TASK -
Begin at the line containing "### setCasf -/" in the data below and go on through the line containing "b).wcid = s.wcid := rfl", repeating each line exactly; include both ends and no other line.
*** Block opens ***
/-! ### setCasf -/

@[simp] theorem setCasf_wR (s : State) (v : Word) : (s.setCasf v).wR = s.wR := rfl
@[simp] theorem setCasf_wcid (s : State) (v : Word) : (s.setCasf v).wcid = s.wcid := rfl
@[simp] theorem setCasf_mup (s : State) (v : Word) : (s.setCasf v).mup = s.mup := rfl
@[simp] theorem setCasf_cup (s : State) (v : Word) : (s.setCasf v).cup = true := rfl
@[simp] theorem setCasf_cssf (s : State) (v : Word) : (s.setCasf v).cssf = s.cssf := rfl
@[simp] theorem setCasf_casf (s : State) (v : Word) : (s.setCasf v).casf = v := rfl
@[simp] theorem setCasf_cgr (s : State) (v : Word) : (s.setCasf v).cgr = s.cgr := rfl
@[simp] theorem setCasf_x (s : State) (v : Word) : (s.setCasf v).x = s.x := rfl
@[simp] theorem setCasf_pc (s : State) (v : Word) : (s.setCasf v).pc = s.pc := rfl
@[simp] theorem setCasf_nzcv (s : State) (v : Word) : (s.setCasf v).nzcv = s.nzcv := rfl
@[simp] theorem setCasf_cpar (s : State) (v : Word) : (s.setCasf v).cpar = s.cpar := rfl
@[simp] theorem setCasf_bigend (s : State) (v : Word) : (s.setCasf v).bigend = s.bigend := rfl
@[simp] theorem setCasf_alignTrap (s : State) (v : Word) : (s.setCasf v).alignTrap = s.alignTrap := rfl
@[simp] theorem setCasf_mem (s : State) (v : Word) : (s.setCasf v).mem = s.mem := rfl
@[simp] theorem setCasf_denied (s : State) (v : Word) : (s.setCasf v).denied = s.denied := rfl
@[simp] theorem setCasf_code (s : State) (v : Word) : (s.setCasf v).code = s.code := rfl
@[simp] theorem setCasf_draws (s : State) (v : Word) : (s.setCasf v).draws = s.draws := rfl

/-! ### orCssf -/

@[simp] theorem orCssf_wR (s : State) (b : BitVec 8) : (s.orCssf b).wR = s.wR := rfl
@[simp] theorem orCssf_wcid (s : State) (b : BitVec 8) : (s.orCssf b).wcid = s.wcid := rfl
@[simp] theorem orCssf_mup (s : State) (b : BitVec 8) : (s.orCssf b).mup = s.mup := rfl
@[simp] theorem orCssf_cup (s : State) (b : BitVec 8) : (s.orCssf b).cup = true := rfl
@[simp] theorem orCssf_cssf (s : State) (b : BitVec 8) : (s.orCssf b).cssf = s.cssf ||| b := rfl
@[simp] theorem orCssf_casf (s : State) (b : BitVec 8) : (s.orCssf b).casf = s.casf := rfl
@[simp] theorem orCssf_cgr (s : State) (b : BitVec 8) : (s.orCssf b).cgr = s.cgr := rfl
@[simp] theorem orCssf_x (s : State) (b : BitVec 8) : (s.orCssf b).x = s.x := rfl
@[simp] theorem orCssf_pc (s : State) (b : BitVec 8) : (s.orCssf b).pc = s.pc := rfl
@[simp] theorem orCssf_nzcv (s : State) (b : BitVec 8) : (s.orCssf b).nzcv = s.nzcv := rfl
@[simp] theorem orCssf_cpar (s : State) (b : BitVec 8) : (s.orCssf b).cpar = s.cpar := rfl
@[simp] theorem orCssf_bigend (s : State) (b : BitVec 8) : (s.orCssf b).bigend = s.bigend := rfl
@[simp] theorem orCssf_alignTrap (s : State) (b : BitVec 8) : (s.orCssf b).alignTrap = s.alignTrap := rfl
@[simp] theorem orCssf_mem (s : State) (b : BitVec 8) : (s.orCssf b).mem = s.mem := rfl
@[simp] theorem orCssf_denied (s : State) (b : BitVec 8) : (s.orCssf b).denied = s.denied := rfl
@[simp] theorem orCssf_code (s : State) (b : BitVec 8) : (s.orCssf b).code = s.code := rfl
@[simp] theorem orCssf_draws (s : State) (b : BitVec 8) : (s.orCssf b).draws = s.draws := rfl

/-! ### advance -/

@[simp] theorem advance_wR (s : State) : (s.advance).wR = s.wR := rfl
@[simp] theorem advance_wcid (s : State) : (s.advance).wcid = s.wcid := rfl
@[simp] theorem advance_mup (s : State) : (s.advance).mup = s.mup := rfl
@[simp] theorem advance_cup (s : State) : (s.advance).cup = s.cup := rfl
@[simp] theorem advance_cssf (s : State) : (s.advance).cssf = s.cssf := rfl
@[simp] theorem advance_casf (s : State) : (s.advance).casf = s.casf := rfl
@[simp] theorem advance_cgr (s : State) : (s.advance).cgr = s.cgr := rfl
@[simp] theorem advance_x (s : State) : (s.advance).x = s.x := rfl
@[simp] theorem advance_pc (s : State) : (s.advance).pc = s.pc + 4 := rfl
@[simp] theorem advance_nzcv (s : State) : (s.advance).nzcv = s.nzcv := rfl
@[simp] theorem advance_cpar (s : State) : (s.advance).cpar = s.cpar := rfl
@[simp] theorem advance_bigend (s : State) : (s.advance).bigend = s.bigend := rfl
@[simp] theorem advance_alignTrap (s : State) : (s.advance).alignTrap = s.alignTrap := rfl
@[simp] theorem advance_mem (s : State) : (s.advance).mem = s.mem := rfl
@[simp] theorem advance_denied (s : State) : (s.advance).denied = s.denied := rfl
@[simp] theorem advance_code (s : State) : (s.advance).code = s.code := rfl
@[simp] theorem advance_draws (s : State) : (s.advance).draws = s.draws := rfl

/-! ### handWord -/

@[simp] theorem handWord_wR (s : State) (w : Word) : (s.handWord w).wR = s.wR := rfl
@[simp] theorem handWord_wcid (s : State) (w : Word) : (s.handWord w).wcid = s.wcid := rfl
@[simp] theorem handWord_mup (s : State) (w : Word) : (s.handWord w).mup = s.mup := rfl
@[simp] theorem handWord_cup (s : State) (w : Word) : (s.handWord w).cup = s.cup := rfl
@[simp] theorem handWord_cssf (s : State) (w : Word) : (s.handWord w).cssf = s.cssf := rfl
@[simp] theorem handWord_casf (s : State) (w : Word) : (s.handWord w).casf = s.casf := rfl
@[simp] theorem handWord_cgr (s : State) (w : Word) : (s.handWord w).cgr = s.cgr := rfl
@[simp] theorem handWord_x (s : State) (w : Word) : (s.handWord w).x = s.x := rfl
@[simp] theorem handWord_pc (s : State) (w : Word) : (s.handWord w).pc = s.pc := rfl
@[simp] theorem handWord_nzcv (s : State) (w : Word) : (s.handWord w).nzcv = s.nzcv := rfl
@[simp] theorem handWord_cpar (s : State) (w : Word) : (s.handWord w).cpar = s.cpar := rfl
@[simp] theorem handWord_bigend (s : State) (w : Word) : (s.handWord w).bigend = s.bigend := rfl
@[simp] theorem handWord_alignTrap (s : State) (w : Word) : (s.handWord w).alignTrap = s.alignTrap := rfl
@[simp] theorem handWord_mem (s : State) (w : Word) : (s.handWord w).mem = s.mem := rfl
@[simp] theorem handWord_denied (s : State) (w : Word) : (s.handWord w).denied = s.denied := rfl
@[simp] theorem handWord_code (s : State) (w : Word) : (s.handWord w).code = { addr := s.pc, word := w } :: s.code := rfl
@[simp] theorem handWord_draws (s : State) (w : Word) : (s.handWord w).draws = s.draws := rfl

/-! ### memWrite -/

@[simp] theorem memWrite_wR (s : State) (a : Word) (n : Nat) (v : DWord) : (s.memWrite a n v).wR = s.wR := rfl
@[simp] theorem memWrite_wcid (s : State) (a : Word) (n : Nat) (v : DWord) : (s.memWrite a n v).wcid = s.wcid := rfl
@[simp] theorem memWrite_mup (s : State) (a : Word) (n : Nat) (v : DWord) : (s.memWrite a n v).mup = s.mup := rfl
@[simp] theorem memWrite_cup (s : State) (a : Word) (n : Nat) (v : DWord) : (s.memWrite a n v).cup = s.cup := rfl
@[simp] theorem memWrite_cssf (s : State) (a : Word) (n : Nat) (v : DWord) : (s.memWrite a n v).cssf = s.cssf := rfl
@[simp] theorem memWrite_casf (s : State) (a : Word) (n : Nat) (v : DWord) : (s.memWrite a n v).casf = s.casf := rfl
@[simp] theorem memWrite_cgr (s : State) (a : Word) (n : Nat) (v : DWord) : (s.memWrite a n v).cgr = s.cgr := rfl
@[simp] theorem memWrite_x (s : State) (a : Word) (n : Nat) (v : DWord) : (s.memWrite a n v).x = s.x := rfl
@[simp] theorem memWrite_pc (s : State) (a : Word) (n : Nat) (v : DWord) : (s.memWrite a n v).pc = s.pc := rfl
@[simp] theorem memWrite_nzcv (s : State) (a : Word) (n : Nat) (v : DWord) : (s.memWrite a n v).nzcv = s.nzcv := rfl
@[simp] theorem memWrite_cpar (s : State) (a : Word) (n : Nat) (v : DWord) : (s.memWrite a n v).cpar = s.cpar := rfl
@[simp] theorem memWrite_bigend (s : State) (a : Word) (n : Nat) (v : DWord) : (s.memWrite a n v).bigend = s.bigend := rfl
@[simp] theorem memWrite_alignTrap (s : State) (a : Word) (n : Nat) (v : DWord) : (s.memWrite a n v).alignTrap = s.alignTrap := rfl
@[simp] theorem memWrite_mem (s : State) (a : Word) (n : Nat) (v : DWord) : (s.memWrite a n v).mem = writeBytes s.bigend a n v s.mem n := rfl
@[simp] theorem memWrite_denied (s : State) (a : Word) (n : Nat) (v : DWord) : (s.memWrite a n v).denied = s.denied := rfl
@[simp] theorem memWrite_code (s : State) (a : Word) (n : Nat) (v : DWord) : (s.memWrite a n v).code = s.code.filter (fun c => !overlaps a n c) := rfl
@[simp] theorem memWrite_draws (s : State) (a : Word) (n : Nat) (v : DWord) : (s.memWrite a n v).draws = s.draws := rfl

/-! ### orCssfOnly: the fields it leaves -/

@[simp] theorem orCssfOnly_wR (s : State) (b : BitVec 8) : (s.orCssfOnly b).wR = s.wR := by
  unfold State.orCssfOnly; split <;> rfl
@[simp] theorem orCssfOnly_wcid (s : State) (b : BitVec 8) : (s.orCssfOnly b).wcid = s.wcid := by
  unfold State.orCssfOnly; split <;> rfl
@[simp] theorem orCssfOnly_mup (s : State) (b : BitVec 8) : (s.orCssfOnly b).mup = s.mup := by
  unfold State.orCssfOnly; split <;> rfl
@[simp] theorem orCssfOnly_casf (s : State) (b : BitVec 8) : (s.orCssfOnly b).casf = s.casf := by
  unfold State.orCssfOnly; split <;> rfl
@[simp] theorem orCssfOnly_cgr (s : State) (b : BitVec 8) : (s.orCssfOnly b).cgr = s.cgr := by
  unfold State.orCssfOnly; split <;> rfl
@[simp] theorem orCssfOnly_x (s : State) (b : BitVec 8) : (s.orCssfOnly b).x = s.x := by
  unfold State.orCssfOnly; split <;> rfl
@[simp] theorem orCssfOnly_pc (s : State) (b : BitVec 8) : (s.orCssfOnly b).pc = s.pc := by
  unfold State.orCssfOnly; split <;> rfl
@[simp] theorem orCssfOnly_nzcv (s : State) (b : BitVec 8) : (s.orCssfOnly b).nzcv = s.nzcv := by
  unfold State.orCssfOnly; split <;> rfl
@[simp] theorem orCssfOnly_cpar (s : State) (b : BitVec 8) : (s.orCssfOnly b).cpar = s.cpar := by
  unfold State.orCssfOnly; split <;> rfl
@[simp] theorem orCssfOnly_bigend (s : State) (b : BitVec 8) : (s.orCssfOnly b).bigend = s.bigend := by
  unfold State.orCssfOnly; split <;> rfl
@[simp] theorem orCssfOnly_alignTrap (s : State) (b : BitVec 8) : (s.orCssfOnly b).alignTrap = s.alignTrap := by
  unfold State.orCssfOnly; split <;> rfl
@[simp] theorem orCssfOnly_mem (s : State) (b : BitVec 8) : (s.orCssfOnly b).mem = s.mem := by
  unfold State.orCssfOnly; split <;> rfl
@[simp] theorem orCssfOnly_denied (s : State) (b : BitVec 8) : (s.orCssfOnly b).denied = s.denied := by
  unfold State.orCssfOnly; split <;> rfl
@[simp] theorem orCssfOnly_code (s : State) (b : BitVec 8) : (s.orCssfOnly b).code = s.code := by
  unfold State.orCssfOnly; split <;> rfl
*** Block closes ***
*** Block opens ***
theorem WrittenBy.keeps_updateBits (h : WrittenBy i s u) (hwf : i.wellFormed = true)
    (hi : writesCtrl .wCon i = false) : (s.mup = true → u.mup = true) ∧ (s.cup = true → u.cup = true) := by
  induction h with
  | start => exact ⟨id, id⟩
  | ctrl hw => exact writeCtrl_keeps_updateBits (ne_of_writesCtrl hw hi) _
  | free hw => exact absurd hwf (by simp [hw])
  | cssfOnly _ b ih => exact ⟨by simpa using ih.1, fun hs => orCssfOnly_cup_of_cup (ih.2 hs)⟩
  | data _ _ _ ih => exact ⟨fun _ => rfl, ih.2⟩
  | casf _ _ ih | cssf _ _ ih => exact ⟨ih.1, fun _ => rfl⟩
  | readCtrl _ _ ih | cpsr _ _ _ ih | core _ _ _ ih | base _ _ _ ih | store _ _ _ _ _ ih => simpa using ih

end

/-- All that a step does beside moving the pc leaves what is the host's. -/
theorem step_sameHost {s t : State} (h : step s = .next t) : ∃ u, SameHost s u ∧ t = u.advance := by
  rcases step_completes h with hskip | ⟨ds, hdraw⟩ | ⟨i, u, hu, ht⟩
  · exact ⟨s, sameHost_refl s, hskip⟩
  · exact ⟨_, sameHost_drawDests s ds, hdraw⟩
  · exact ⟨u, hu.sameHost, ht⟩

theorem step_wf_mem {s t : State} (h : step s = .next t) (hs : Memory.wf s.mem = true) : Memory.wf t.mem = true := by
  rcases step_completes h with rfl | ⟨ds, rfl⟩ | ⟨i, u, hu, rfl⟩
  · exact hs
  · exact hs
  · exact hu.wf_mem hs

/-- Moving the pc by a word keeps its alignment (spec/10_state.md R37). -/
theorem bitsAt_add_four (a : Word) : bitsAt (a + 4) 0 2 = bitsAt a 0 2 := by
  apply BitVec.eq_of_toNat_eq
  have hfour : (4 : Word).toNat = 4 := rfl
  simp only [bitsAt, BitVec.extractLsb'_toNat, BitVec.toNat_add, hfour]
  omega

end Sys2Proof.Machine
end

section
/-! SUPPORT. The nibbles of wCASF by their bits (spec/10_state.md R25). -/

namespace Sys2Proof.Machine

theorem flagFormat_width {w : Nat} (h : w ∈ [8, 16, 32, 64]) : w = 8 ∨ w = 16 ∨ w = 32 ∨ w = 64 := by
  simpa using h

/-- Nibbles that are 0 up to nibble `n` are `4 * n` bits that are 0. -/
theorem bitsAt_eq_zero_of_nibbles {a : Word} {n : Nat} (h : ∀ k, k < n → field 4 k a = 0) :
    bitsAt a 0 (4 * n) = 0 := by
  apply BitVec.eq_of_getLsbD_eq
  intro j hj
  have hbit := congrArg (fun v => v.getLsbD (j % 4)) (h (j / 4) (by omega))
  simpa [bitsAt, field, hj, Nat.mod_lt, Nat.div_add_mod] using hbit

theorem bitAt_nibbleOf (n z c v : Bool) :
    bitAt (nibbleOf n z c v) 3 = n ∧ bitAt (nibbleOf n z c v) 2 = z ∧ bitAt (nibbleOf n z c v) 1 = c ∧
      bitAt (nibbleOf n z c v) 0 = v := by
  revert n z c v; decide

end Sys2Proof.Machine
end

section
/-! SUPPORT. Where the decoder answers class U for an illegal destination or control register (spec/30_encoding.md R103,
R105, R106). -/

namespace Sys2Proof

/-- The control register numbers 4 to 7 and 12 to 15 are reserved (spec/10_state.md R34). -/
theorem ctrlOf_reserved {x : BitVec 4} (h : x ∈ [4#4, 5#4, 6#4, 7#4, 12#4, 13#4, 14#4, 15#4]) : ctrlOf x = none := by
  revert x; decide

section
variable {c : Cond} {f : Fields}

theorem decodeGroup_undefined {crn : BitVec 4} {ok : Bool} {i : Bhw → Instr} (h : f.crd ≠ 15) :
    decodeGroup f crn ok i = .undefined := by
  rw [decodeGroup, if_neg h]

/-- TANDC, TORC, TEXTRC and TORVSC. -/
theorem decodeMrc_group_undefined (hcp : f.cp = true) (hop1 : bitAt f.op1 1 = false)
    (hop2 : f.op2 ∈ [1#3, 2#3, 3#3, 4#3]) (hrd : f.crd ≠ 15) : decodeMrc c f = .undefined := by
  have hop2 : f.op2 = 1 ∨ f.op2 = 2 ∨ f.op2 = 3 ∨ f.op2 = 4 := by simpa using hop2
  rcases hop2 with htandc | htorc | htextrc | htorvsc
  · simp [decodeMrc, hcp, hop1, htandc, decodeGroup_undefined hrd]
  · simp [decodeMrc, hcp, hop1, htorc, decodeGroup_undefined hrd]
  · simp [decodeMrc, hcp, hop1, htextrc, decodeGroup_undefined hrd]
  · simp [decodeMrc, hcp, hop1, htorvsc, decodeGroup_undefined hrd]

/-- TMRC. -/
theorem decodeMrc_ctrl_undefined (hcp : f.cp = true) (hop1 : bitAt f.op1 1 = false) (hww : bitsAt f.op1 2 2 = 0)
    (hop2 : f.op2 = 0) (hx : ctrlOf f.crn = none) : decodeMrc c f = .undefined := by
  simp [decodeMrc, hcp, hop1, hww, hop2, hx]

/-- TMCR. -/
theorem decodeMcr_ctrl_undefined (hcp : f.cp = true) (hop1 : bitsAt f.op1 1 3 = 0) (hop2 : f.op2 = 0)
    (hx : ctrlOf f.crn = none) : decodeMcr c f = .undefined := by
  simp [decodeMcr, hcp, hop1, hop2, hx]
*** Block closes ***
*** Block opens ***
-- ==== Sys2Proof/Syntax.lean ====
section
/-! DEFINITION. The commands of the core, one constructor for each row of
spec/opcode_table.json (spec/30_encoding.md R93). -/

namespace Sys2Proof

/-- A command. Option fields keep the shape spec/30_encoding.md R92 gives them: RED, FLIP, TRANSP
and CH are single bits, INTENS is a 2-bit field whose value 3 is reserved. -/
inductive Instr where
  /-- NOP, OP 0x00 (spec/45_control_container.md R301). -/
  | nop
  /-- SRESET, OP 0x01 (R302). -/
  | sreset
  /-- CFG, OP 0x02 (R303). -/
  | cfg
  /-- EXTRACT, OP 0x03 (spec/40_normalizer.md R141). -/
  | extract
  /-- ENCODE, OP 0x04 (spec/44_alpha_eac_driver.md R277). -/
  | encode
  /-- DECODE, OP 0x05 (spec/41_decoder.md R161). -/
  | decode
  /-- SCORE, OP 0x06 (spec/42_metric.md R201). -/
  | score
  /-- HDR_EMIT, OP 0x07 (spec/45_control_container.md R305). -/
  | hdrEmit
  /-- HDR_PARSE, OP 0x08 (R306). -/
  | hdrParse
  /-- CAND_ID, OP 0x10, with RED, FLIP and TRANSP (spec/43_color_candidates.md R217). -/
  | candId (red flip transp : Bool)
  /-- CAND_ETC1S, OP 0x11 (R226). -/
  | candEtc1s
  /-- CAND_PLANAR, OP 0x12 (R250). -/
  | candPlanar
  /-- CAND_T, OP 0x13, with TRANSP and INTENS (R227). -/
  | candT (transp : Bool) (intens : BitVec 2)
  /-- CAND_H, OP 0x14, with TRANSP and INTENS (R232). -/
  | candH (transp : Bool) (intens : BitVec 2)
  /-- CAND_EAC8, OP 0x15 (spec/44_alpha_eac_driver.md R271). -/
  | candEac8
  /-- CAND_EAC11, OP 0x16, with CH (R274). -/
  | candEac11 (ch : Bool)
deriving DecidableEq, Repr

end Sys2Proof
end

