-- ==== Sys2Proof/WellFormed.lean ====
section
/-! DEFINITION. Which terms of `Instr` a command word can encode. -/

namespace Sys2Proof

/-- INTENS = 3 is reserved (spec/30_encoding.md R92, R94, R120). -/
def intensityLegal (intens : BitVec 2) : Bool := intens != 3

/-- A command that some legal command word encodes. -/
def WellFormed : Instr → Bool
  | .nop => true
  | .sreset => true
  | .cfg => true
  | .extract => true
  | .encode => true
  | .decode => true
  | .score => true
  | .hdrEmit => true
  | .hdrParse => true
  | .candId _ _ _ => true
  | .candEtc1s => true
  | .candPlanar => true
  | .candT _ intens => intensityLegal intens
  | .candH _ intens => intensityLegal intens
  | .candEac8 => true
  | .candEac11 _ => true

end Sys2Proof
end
*** Block closes ***
TASK ANSWER -
/-! ### setCasf -/

@[simp] theorem setCasf_wR (s : State) (v : Word) : (s.setCasf v).wR = s.wR := rfl
@[simp] theorem setCasf_wcid (s : State) (v : Word) : (s.setCasf v).wcid = s.wcid := rfl
@[simp] theorem setCasf_mup (s : State) (v : Word) : (s.setCasf v).mup = s.mup := rfl
@[simp] theorem setCasf_cup (s : State) (v : Word) : (s.setCasf v).cup = true := rfl
@[simp] theorem setCasf_cssf (s : State) (v : Word) : (s.setCasf v).cssf = s.cssf := rfl
@[simp] theorem setCasf_casf (s : State) (v : Word) : (s.setCasf v).casf = v := rfl
@[simp] theorem setCasf_cgr (s : State) (v : Word) : (s.setCasf v).cgr = s.cgr := rfl
@[simp] theorem setCasf_x (s : State) (v : Word) : (s.setCasf v).x = s.x := rfl
@[simp] theorem setCasf_pc (s : State) (v : Word) : (s.setCasf v).pc = s.pc := rfl
@[simp] theorem setCasf_nzcv (s : State) (v : Word) : (s.setCasf v).nzcv = s.nzcv := rfl
@[simp] theorem setCasf_cpar (s : State) (v : Word) : (s.setCasf v).cpar = s.cpar := rfl
@[simp] theorem setCasf_bigend (s : State) (v : Word) : (s.setCasf v).bigend = s.bigend := rfl
@[simp] theorem setCasf_alignTrap (s : State) (v : Word) : (s.setCasf v).alignTrap = s.alignTrap := rfl
@[simp] theorem setCasf_mem (s : State) (v : Word) : (s.setCasf v).mem = s.mem := rfl
@[simp] theorem setCasf_denied (s : State) (v : Word) : (s.setCasf v).denied = s.denied := rfl
@[simp] theorem setCasf_code (s : State) (v : Word) : (s.setCasf v).code = s.code := rfl
@[simp] theorem setCasf_draws (s : State) (v : Word) : (s.setCasf v).draws = s.draws := rfl

/-! ### orCssf -/

@[simp] theorem orCssf_wR (s : State) (b : BitVec 8) : (s.orCssf b).wR = s.wR := rfl
@[simp] theorem orCssf_wcid (s : State) (b : BitVec 8) : (s.orCssf b).wcid = s.wcid := rfl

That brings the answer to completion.